Here are the main stages in my EPUB conversion process:
It’s important to prepare as much as possible for the EPUB while working on the print edition (which is still published before the electronic edition). The easy part is making sure there are no spaces in any of the file names, including linked images. It can be diffiicult and time consuming to link all of the text and images at typesetting, but relatively easy to paste elements into the flow of a document in “dummy” InDesign files used only to make the EPUB. Since there’s no need to worry about pagination for the EPUB, these files can be far from perfect, as long as all of the elements are linked in the order you want them to appear in the book.
The EPUB table of contents lists chapters by the file names from the original  InDesign files. You can make changes to the table of contents by opening the toc.ncx file (located in the OEBPS folder in the unzipped EPUB directory) using a text editor (such as Text­Edit on the Mac) to retain its file type. You will probably always have to modify the toc.ncx file as spaces aren’t allowed in the InDesign file names. You can use whatever names you want for chapters and sections, but some characters (like & and ’) aren’t allowed; for these you will need to use the appropriate html code in their place.

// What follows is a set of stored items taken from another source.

/-- Sale record (R176).  A FREE record holds no sale and is the `none` of the log. -/
structure SaleRecord where
  state       : RecordState
  number      : Nat
  position    : Pos
  cls         : DispClass
  card        : CardKind
  contract    : Option Nat
  reference   : BitVec 32
  preset      : PresetKind
  presetValue : Nat
  effective   : Nat
  reservation : Option Nat
  price       : Nat
  bind        : Bind
  start       : Stamp
  finish      : Option Stamp
  startCat    : Option Category
  finalCat    : Option Category
  reason      : Option EndReason
  reasonCond  : Option Condition
  gross       : Nat
  vent        : Option VentMass
  net         : Nat
  billed      : Nat
  overrun     : Nat
  amount      : Nat
  marks       : Marks
  notified    : Bool
  deriving DecidableEq, Repr

/-- Fleet contract (R182). -/
structure Contract where
  id         : Nat
  active     : Bool
  tier       : Nat
  permitH70  : Bool
  permitH35  : Bool
  quota      : Nat
  remaining  : Nat
  reserved   : Nat
  salesToday : Nat
  deriving DecidableEq, Repr

/-- State of the sales unit.  `closure` is the closure list as log slot indices (R181); `retentionLost` is the
retention status found at power-up (R185). -/
structure Sales where
  intake        : Six Intake
  log           : List (Option SaleRecord)
  closure       : List Nat
  counter       : Nat
  contracts     : List Contract
  contractDay   : Nat
  retentionLost : Bool
  deriving DecidableEq, Repr

/-! ## Event unit (section 12.5) -/

/-- Event kinds, in code order (section 12.5). -/
inductive EventKind where
  | trip
  | halted
  | compressorFault
  | retentionLost
  | condition
  | capacityReduced
  | bankCritical
  | logNearFull
  | linkLost
  | authExpired
  | saleClosed
  | tableActivated
  | commandBlocked
  | ringDrop
  deriving DecidableEq, Repr

/-- Scope of an event flag with its index (section 12.5). -/
inductive EventScope where
  | station
  | position (p : Pos)
  | compressor (c : Comp)
  | bank (b : Bank)
  deriving DecidableEq, Repr

/-- Detail of a raise (R102). -/
inductive RaiseDetail where
  | none
  | point (i : Nat)
  | fall (units : Int)
  | count (n : Nat)
  | value (v : Int)
  | meter (delta : Option Nat) (status : Status)
  | meterStale
  | meterNotReady
  deriving DecidableEq, Repr

/-- Detail of an event flag (section 12.5). -/
inductive Detail where
  | none
  | tripCause (c : TripCause)
  | haltedBy (c : Condition)
  | haltedByTrip
  | fault (c : FaultCause)
  | raise (c : Condition) (d : RaiseDetail) (r : Reaction)
  | stationWatch (c : Condition) (point : Nat)
  | capacity (now before after : Nat)
  | freeCount (n : Nat)
  | linkCause (c : LinkCause)
  | sale (number : Nat)
  | activated (k : TableKind) (slot : SlotId) (generation : BitVec 16)
  | point (i : Nat)
  | drops (n : Nat)
  deriving DecidableEq, Repr

/-- A set flag (R194). -/
structure Flag where
  detail  : Detail
  repeats : Nat
  deriving DecidableEq, Repr

/-- State of the event unit: the 46 flags in priority order (R196), `none` for a clear one, and the enable mask,
bit k-1 for event code k. -/
structure EventUnit where
  flags  : List (Option Flag)
  enable : BitVec 14
  deriving DecidableEq, Repr
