-- ==== Sys2Proof/Machine/Actuators.lean ====
section
/-! DEFINITION. The actuator side of the point unit: owners, effective values, commands, the feedback comparison
(R20 to R32, R38, R39). -/

namespace Sys2Proof.Machine

/-- The owning job claims the point (R23). -/
def State.claims (s : State) (e : PointEntry) : Bool :=
  match e.fn, e.scope with
  | .chillerSetpoint, _ => true
  | _, .position p => (s.seq p).state != .outOfService
  | _, .compressor c => (s.comp c).state != .disabled
  | _, _ => true

/-- The highest holder of a point (R23). -/
def State.ownerOf (s : State) (e : PointEntry) : Owner :=
  let halted := match e.scope with
    | .position p => (s.seq p).state == .halted
    | _ => false
  if s.latched || halted then .safe else if s.claims e then .auto else .manual

/-- The value an owner gives the point (R22). -/
def ActRecord.valueOf (r : ActRecord) (e : PointEntry) : Owner → Int
  | .safe => e.safe
  | .auto => r.auto
  | .manual => r.manual

/-- The match test (R29). -/
def State.matchTest (s : State) (e : PointEntry) (effective : Int) : Bool :=
  match e.feedback with
  | none => true
  | some j =>
    match s.live j with
    | none => false
    | some f =>
      f.isValid &&
        if e.prop then f.value - effective ≤ Config.matchBand && effective - f.value ≤ Config.matchBand
        else f.value == effective

/-- The *settled* notice, handed over by scope (R30); a position sequencer acts on one for its bank valves alone
(R90). -/
def State.settled (s : State) (i : Nat) (e : PointEntry) : State :=
  match e.scope with
  | .position p => if e.fn = .bankValve then s.emit (.settledPosition p) else s
  | .compressor c => s.emit (.settledCompressor c i)
  | _ => s

/-- The match state after a change of the effective value (R30, first two rows). -/
def State.compareEffective (s : State) (i : Nat) (e : PointEntry) (r : ActRecord) : State :=
  if s.matchTest e r.effective then
    (s.setRecord i (.actuator { r with matching := .matched, discrepancy := none })).settled i e
  else
    match r.matching with
    | .settling => s.setRecord i (.actuator r)
    | _ => s.setRecord i (.actuator { r with matching := .settling, discrepancy := some (s.after e.discTime) })

/-- The match state after a change of the feedback record (R30, third and fourth rows). -/
def State.compareFeedback (s : State) (i : Nat) (e : PointEntry) (r : ActRecord) : State :=
  if s.matchTest e r.effective then
    match r.matching with
    | .matched => s
    | _ => (s.setRecord i (.actuator { r with matching := .matched, discrepancy := none })).settled i e
  else
    match r.matching with
    | .matched => s.setRecord i (.actuator { r with matching := .settling, discrepancy := some (s.after e.discTime) })
    | _ => s

/-- The match state set afresh by the match test, with no notice (R22, R38, R39). -/
def State.freshMatch (s : State) (i : Nat) : State :=
  match s.entry i, s.act i with
  | some e, some r =>
    if s.matchTest e r.effective then s.setRecord i (.actuator { r with matching := .matched, discrepancy := none })
    else s.setRecord i (.actuator { r with matching := .settling, discrepancy := some (s.after e.discTime) })
  | _, _ => s

/-- A COMMAND frame with the effective value placed for the point, its refresh deadline restarted (R27, R28). -/
def State.placeCommand (s : State) (i : Nat) : State :=
  match s.entry i, s.act i with
  | some e, some r =>
    (s.setRecord i (.actuator { r with refresh := s.after e.refresh })).placeCommandSlot
      (.point ⟨i, BitVec.ofNat 8 e.node, e.channel, r.effective⟩)
  | _, _ => s

/-- The sales unit takes a change of a FILL_VALVE effective value (R170). -/
def State.noteFillValve (s : State) (e : PointEntry) (v : Int) : State :=
  match e.fn, e.scope with
  | .fillValve, .position p =>
    if 0 < v then
      s.mapSales fun u => { u with intake := u.intake.modify p fun n => { n with interval := .gasOpen } }
    else s
  | _, _ => s

/-- The effective value becomes `v`: a change is sent (R27), compared (R30) and told to the sales unit (R170). -/
def State.setEffective (s : State) (i : Nat) (v : Int) : State :=
  match s.entry i, s.act i with
  | some e, some r =>
    if r.effective = v then s
    else
      let s := ((s.setRecord i (.actuator { r with effective := v })).noteFillValve e v).placeCommand i
      match s.act i with
      | some r => s.compareEffective i e r
      | none => s
  | _, _ => s

/-- The owner of a point resolved again (R24). -/
def State.resolvePoint (s : State) (i : Nat) : State :=
  match s.entry i, s.act i with
  | some e, some r =>
    let o := s.ownerOf e
    let r := { r with claimed := s.claims e, owner := o }
    (s.setRecord i (.actuator r)).setEffective i (r.valueOf e o)
  | _, _ => s

/-- The points of a list resolved again (R24), in the order of the list: its users give the points in index order, and their
COMMAND frames join the queue in it (DESIGN CHOICE, notes/assumptions/5.md). -/
def State.resolvePoints (s : State) (l : List Nat) : State := l.foldl State.resolvePoint s

/-- The actuator points in index order. -/
def State.actuatorPoints (s : State) : List Nat := s.pointsWhere fun e => !e.fn.isSensor

/-- The actuator points of a scope in index order. -/
def State.actuatorsOf (s : State) (sc : EventScope) : List Nat :=
  s.pointsWhere fun e => !e.fn.isSensor && e.scope == sc

/-- What an AUTO write stores: the value clamped to the set, and 0 for a FILL_VALVE outside PULSE and RAMP (R25). -/
def State.autoStored (s : State) (e : PointEntry) (v : Int) : Int :=
  match e.fn, e.scope with
  | .fillValve, .position p =>
    if (s.seq p).state = .pulse ∨ (s.seq p).state = .ramp then e.clampAct v else 0
  | _, _ => e.clampAct v

/-- An owning job writes the AUTO value of a point (R25). -/
def State.writeAuto (s : State) (i : Nat) (v : Int) : State :=
  match s.entry i, s.act i with
  | some e, some r =>
    let v := s.autoStored e v
    let s := s.setRecord i (.actuator { r with auto := v })
    if r.owner = .auto then s.setEffective i v else s
  | _, _ => s

/-- An owning job writes open or on, or closed or off, where the table has the point (R21). -/
def State.writeOpen (s : State) (point : Option Nat) (openIt : Bool) : State :=
  match point with
  | none => s
  | some i =>
    match s.entry i with
    | none => s
    | some e => s.writeAuto i (if openIt then e.openValue else 0)

/-- The position sequencer writes its FILL_VALVE (R82, R84, R86). -/
def State.writeFill (s : State) (p : Pos) (v : Nat) : State :=
  match s.findPoint .fillValve (.position p) with
  | none => s
  | some i => s.writeAuto i v

/-- The position sequencer writes its VENT_VALVE (R94). -/
def State.writeVent (s : State) (p : Pos) (openIt : Bool) : State :=
  s.writeOpen (s.findPoint .ventValve (.position p)) openIt

/-- The bank selector writes a BANK_VALVE (R130). -/
def State.writeBankValve (s : State) (p : Pos) (b : Bank) (openIt : Bool) : State :=
  s.writeOpen (s.findValve .bankValve (.position p) b) openIt

/-- The compression scheduler writes a DISCHARGE_VALVE (R143). -/
def State.writeDischarge (s : State) (c : Comp) (b : Bank) (openIt : Bool) : State :=
  s.writeOpen (s.findValve .dischargeValve (.compressor c) b) openIt

/-- The compression scheduler writes its COMP_RUN (R143, R147). -/
def State.writeRun (s : State) (c : Comp) (on : Bool) : State :=
  s.writeOpen (s.findPoint .compRun (.compressor c)) on

/-- The manual value set by POINT_MANUAL (R26). -/
def State.setManual (s : State) (i : Nat) (v : Int) : State :=
  match s.act i with
  | none => s
  | some r =>
    let s := s.setRecord i (.actuator { r with manual := v })
    if r.owner = .manual then s.setEffective i v else s

/-- The value of a waiting command frame replaced in place (R27). -/
def replaceWaiting (i : Nat) (v : Int) (q : List CommandSlot) : List CommandSlot :=
  q.map fun f =>
    match f with
    | .point f => if f.point = i then .point { f with value := v } else .point f
    | .trip f => .trip f

/-- A ring command snooped at a MANUAL point (R27, R28, R32). -/
def State.snoopManual (s : State) (i : Nat) (e : PointEntry) (r : ActRecord) (v : Int) : State :=
  let s := s.mapRing fun g => { g with commands := replaceWaiting i v g.commands }
  let r' := { r with manual := v, effective := v, refresh := s.after e.refresh }
  if r.effective = v then s.setRecord i (.actuator r')
  else ((s.setRecord i (.actuator r')).noteFillValve e v).compareEffective i e r'

/-- Every BANK_VALVE point of the position is MATCHED (R90). -/
def State.bankValvesMatched (s : State) (p : Pos) : Bool :=
  (s.pointsWhere fun e => e.fn == .bankValve && e.scope == .position p).all fun i =>
    match s.act i with
    | some r => r.matching == .matched
    | none => true

/-- A compressor's DISCHARGE_VALVE point for a bank is MATCHED; a missing point or bank counts as MATCHED (R145). -/
def State.dischargeMatched (s : State) (c : Comp) (b : Option Bank) : Bool :=
  match b.bind fun b => s.findValve .dischargeValve (.compressor c) b with
  | none => true
  | some i =>
    match s.act i with
    | some r => r.matching == .matched
    | none => true

end Sys2Proof.Machine
end

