/-- BANK_DISABLE takes a bank to DISABLED and BANK_ENABLE a DISABLED one to AVAILABLE or UNKNOWN by the validity of its
pressure point, the lowest where the table has a second one for the bank (the model's choice, notes/assumptions/42.md); the
scheduler is told, the bank's pressure and every other bank stay, and a request that changes no state changes nothing.
The answer of BANK_DISABLE stands behind the change of state and ahead of what the scheduler and the bank's waiters do at it
(R126, R136), of which the scheduler comes first (the model's choice, notes/assumptions/40.md). -/
def Obligations.BankLeavesAndEntersService : Prop :=
  ∀ (h : Header) (w : Word) (b : Bank) (s : State), s.Accepts h → s.site.isSome = true → w.toNat = b.val →
    ((s.bank b).state = .disabled → exec (.bankDisable h w) s = .next (s.answer h 30 .ok false .none)) ∧
    ((s.bank b).state ≠ .disabled →
      exec (.bankEnable h w) s = .next (s.answer h 31 .ok false .none) ∧
      ∃ t : State, exec (.bankDisable h w) s = .next t ∧
        t = (((s.putBankState b .disabled).answer h 30 .ok false .none).bankStateChanged b (s.bank b).state).settle ∧
        (t.bank b).state = .disabled ∧ (t.copy b).state = .disabled ∧
        (t.bank b).pressure = (s.bank b).pressure ∧ (∀ a, a ≠ b → (t.bank a).state = (s.bank a).state) ∧ s.Steady t) ∧
    ((s.bank b).state = .disabled →
      ∃ t : State, exec (.bankEnable h w) s = .next t ∧
        (t.bank b).state =
          (if (s.sensor .bankP (.bank b)).any LiveRecord.isValid then .available else .unknown) ∧
        (t.copy b).state = (t.bank b).state ∧ (t.bank b).pressure = (s.bank b).pressure ∧
        (∀ a, a ≠ b → (t.bank a).state = (s.bank a).state) ∧ s.Steady t)

/-! ## The station trip -/

/-- TRIP_SET is accepted in every trip state and answered OK at once.  In CLEAR it sets the latch with cause REQUEST:
every actuator point goes to SAFE and its safe value, a TRIP frame is placed and the TRIP event is set.  In LATCHED it
changes nothing.  In SETTLING it ends the settle, and the pending TRIP_RESET is answered TRIP_SOURCE_ACTIVE (R33, R35,
R36).  That this answer is placed before TRIP_SET's own is the model's choice (notes/assumptions/16.md).  At the end of
the event the trip has reached every position with its record, and every compressor, as State.Tripped says: AUTHORIZED
and ADMIT are cancelled, PULSE to VENT and DONE are HALTED with an OPEN record closed by TRIP, COOL_WAIT is STOPPED and
a run stopped into LOCKOUT (R78, R97, R114, R147, R150).  That a record closed in VENT is billed with the vent mass
stored at VENT entry is the model's reading (notes/assumptions/39.md). -/
def Obligations.TripSetLatchesTheTrip : Prop :=
  ∀ (h : Header) (s : State), s.Accepts h → s.events.flags.length = 46 →
    (s.points.trip = .clear →
      ∃ u : State, exec (.tripSet h) s = .next (u.answer h 32 .ok false .none).settle ∧
        u.points.trip = .latched ∧ u.points.cause = some .request ∧ (∀ i ∈ u.actuatorPoints, u.SafeAt i) ∧
        (.trip ⟨true, some .request⟩ ∈ u.ring.commands ∨ u.ring.sending = some (.trip ⟨true, some .request⟩)) ∧
        (u.flag .trip .station).map Flag.detail = some (.tripCause .request) ∧
        u.seqs = s.seqs ∧ u.sched = s.sched ∧ u.tables = s.tables ∧ u.sales.log = s.sales.log ∧
        (u.answer h 32 .ok false .none).settle.points.trip = .latched ∧
        (u.answer h 32 .ok false .none).settle.points.cause = some .request ∧
        (u.answer h 32 .ok false .none).settle.TripSafe ∧ s.Tripped (u.answer h 32 .ok false .none).settle) ∧
    (s.points.trip = .latched → exec (.tripSet h) s = .next (s.answer h 32 .ok false .none)) ∧
    (s.points.trip = .settling →
      exec (.tripSet h) s =
        .next (({ s with points := { s.points with trip := .latched, settle := none } }.answerDeferred
          .tripSourceActive).answer h 32 .ok false .none))

/-- The trip line becoming low sets the latch with cause LINE in CLEAR and ends a settle in SETTLING; while the line is
low already, and in LATCHED, it changes nothing but the pin.  The line going high is no source (R33, R36).  A latch it
has set reaches every position with its record, and every compressor, as State.Tripped says (R78, R97, R114, R147,
R150); the vent mass of a record closed in VENT is the one stored at VENT entry, the model's reading
(notes/assumptions/39.md). -/
def Obligations.TripLineActsOnItsFall : Prop :=
  ∀ s : State, s.quiescent → s.events.flags.length = 46 →
    (s.points.trip = .clear → s.points.linePulled = false →
      ∃ u : State, exec .tripLineLow s = .next u.settle ∧ u.points.trip = .latched ∧ u.points.cause = some .line ∧
        u.points.linePulled = true ∧ (∀ i ∈ u.actuatorPoints, u.SafeAt i) ∧
        (u.flag .trip .station).map Flag.detail = some (.tripCause .line) ∧ u.seqs = s.seqs ∧ u.tables = s.tables ∧
        u.settle.points.trip = .latched ∧ u.settle.points.cause = some .line ∧ u.settle.TripSafe ∧
        s.Tripped u.settle) ∧
    (s.points.trip = .settling → s.points.linePulled = false →
      exec .tripLineLow s =
        .next ({ s with points := { s.points with trip := .latched, settle := none, linePulled := true } }.answerDeferred
          .tripSourceActive)) ∧
    (s.points.trip = .latched ∨ s.points.linePulled = true →
      exec .tripLineLow s = .next { s with points := { s.points with linePulled := true } }) ∧
    exec .tripLineHigh s = .next { s with points := { s.points with linePulled := false } }

/-- TRIP_RESET is answered OK with no change in CLEAR; in LATCHED it starts the 20 ms settle and defers its answer,
whose place in the response queue stays taken; in SETTLING it is refused BUSY (R36, R191, R192). -/
def Obligations.TripResetStartsTheSettle : Prop :=
  ∀ (h : Header) (s : State), s.Accepts h →
    (s.points.trip = .clear → exec (.tripReset h) s = .next (s.answer h 33 .ok false .none)) ∧
    (s.points.trip = .latched →
      exec (.tripReset h) s =
        .next { s with
          points := { s.points with trip := .settling, settle := some (s.time.count + 20) },
          ring := { s.ring with answering := false, deferred := some ⟨h.src, h.tag⟩ } }) ∧
    (s.points.trip = .settling → exec (.tripReset h) s = .next (s.refuse h 33 .busy))

/-- At the settle's end the latch clears where the line is high and no detector is active: every actuator point is
resolved again, and only the points of HALTED positions stay at SAFE, the TRIP frame with state CLEAR is placed, and the
pending TRIP_RESET is answered OK; otherwise the trip returns to LATCHED and the
pending TRIP_RESET is answered TRIP_SOURCE_ACTIVE (R37).  That the counter then stands at the deadline is the model's
reading (notes/assumptions/4.md). -/
def Obligations.TripSettleEnds : Prop :=
  ∀ (d : Count) (s : State), s.quiescent → s.points.settle = some d → s.points.trip = .settling →
    (s.points.linePulled = true ∨ s.activeDetectors ≠ [] →
      exec .tripSettleExpiry s =
        .next ({ s.arriveAt d with points := { s.points with trip := .latched, settle := none } }.answerDeferred
          .tripSourceActive)) ∧
    (s.points.linePulled = false → s.activeDetectors = [] →
      ∃ u : State, exec .tripSettleExpiry s = .next u.settle ∧ u.points.trip = .clear ∧ u.points.cause = none ∧
        u.points.settle = none ∧ u.ring.deferred = none ∧ u.time = (s.arriveAt d).time ∧ u.seqs = s.seqs ∧
        u.tables = s.tables ∧ u.sched = s.sched ∧
        (s.addressed = true →
          (.trip ⟨false, none⟩ ∈ u.ring.commands ∨ u.ring.sending = some (.trip ⟨false, none⟩)) ∧
          ∀ a, s.ring.deferred = some a →
            u.ring.responses = s.ring.responses ++ [.mresp a.dst a.tag 33 .ok false .none]) ∧
        ∀ i ∈ u.actuatorPoints, ∀ e r, u.entry i = some e → u.act i = some r →
          r.effective = (match r.owner with
            | .safe => e.safe
            | .auto => r.auto
            | .manual => r.manual) ∧
          (r.owner = .safe → ∃ p, e.scope = .position p ∧ (u.seq p).state = .halted))

/-! ## RESTART -/

/-- While no SITE slot is ACTIVE, RESTART clears every flag, empties the response and notice queues, answers and does
nothing more; a settle in progress ends with the latch set and its TRIP_RESET answered BUSY before that answer.  With
one, every position goes to IDLE or DONE by its nozzle, every compressor but a DISABLED one to LOCKOUT, and the trip
latch with its cause, the tables, the reaction table, the enables, the sale counter and the clock are kept; a settle in
progress ends with the latch set and its TRIP_RESET answered BUSY.  Every flag is clear but those set since: SALE_CLOSED
of each closure made, and BANK_CRITICAL of each bank that joins the emptied queue with its critical mark (R38, R74,
R108, R141, R152, R199).  Two things are the model's: without a SITE slot the command queue is kept and no TRIP frame
placed (notes/assumptions/5.md), and LOCKOUT stands also with a minimum off time of 0 (notes/assumptions/25.md). -/
def Obligations.RestartReturnsEveryBlock : Prop :=
  ∀ (h : Header) (s : State), s.Accepts h →
    (s.site = none → s.points.trip ≠ .settling → s.ring.Served →
      ∃ t : State, exec (.restart h) s = .next t ∧ (∀ x ∈ flagKeys, t.flag x.1 x.2 = none) ∧ t.ring.notices = [] ∧
        t.ring.commands = s.ring.commands ∧ t.ring.forwarding = s.ring.forwarding ∧
        (∀ f, s.ring.sending = some f → t.ring.sending = some f ∧
          t.ring.responses = [.mresp h.src h.tag 34 .ok false .none]) ∧
        t.events.enable = s.events.enable ∧ t.points = s.points ∧ t.seqs = s.seqs ∧ t.sched = s.sched ∧
        t.tables = s.tables ∧ t.reactions = s.reactions ∧ t.time = s.time ∧ t.cool = s.cool) ∧
    (∀ d f, s.site = none → s.points.trip = .settling → s.ring.deferred = some d → s.ring.sending = some f →
      ∃ t : State, exec (.restart h) s = .next t ∧ (∀ x ∈ flagKeys, t.flag x.1 x.2 = none) ∧
        t.points = { s.points with trip := .latched, settle := none } ∧
        t.ring = { s.ring with
          responses := [.mresp d.dst d.tag 33 .busy false .none, .mresp h.src h.tag 34 .ok false .none],
          notices := [], deferred := none, answering := false } ∧
        t.events.enable = s.events.enable ∧ t.seqs = s.seqs ∧ t.sched = s.sched ∧ t.tables = s.tables ∧
        t.reactions = s.reactions ∧ t.time = s.time ∧ t.cool = s.cool) ∧
    (s.site.isSome = true →
      ∃ u : State, exec (.restart h) s = .next (u.answer h 34 .ok false .none).settle ∧
        (∀ p, (u.seq p).state = if s.nozzleIs p 0 then .idle else .done) ∧
        (let t := (u.answer h 34 .ok false .none).settle
        (∀ p, s.nozzleIs p 0 = true → (t.seq p).state = .idle) ∧ (∀ p, (t.seq p).state.beforeVent = false) ∧
        (∀ c, (t.comp c).state = if (s.comp c).state = .disabled then .disabled else .lockout) ∧
        (∀ c, (t.comp c).lastFault = (s.comp c).lastFault) ∧
        t.latched = s.latched ∧ t.points.cause = s.points.cause ∧
        t.points.trip = (if s.points.trip = .settling then .latched else s.points.trip) ∧
        (s.points.trip = .settling →
          t.points.settle = none ∧ t.ring.deferred = none ∧
          ∀ d, s.ring.deferred = some d →
            .mresp d.dst d.tag 33 .busy false .none ∈ t.ring.responses ∨
              t.ring.sending = some (.response (.mresp d.dst d.tag 33 .busy false .none))) ∧
        (∀ x ∈ flagKeys, (∀ p, x ≠ (.saleClosed, .position p)) → (∀ b, x ≠ (.bankCritical, .bank b)) →
          t.flag x.1 x.2 = none) ∧
        (∀ p,
          (∀ r, s.saleOf p = some r → r.state = .opened →
            t.flag .saleClosed (.position p) = some { detail := .sale r.number, repeats := 1 }) ∧
          ((∀ r, s.saleOf p = some r → r.state ≠ .opened) → t.flag .saleClosed (.position p) = none)) ∧
        (∀ b,
          let critical := ∃ e ∈ t.sched.queue, e.bank = b ∧ e.critical = true
          (critical → t.flag .bankCritical (.bank b) = some { detail := .none, repeats := 1 }) ∧
          (¬critical → t.flag .bankCritical (.bank b) = none)) ∧
        TablesKept s.tables t.tables ∧ t.reactions = s.reactions ∧
        t.events.enable = s.events.enable ∧ t.sales.counter = s.sales.counter ∧ t.time = s.time))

To fix the appearance of elements in the EPUB, you modify the .css file (cascading style sheets), which is located in the “css” folder in the unzipped EPUB folder. You must use a text editor program to retain the file type/exension. It may be a feature or a flaw, but InDesign doesn’t include extra spacing above text or images in the EPUB. I use spacing above or below elements for the print edition depending on whether I want the extra spacing in the EPUB. To add spacing, modify the .css file by adding the following line of code to each style affected: margin-top:20px (paste directly above the margin-bottom line).
The content.ncx file contains a directory or “manifest” of all the image/text files in the EPUB. The lines of code that InDesign automatically generates at the top of this file won’t pass the EPUB 3 validation. I use a standard code template and update the text with each book’s data.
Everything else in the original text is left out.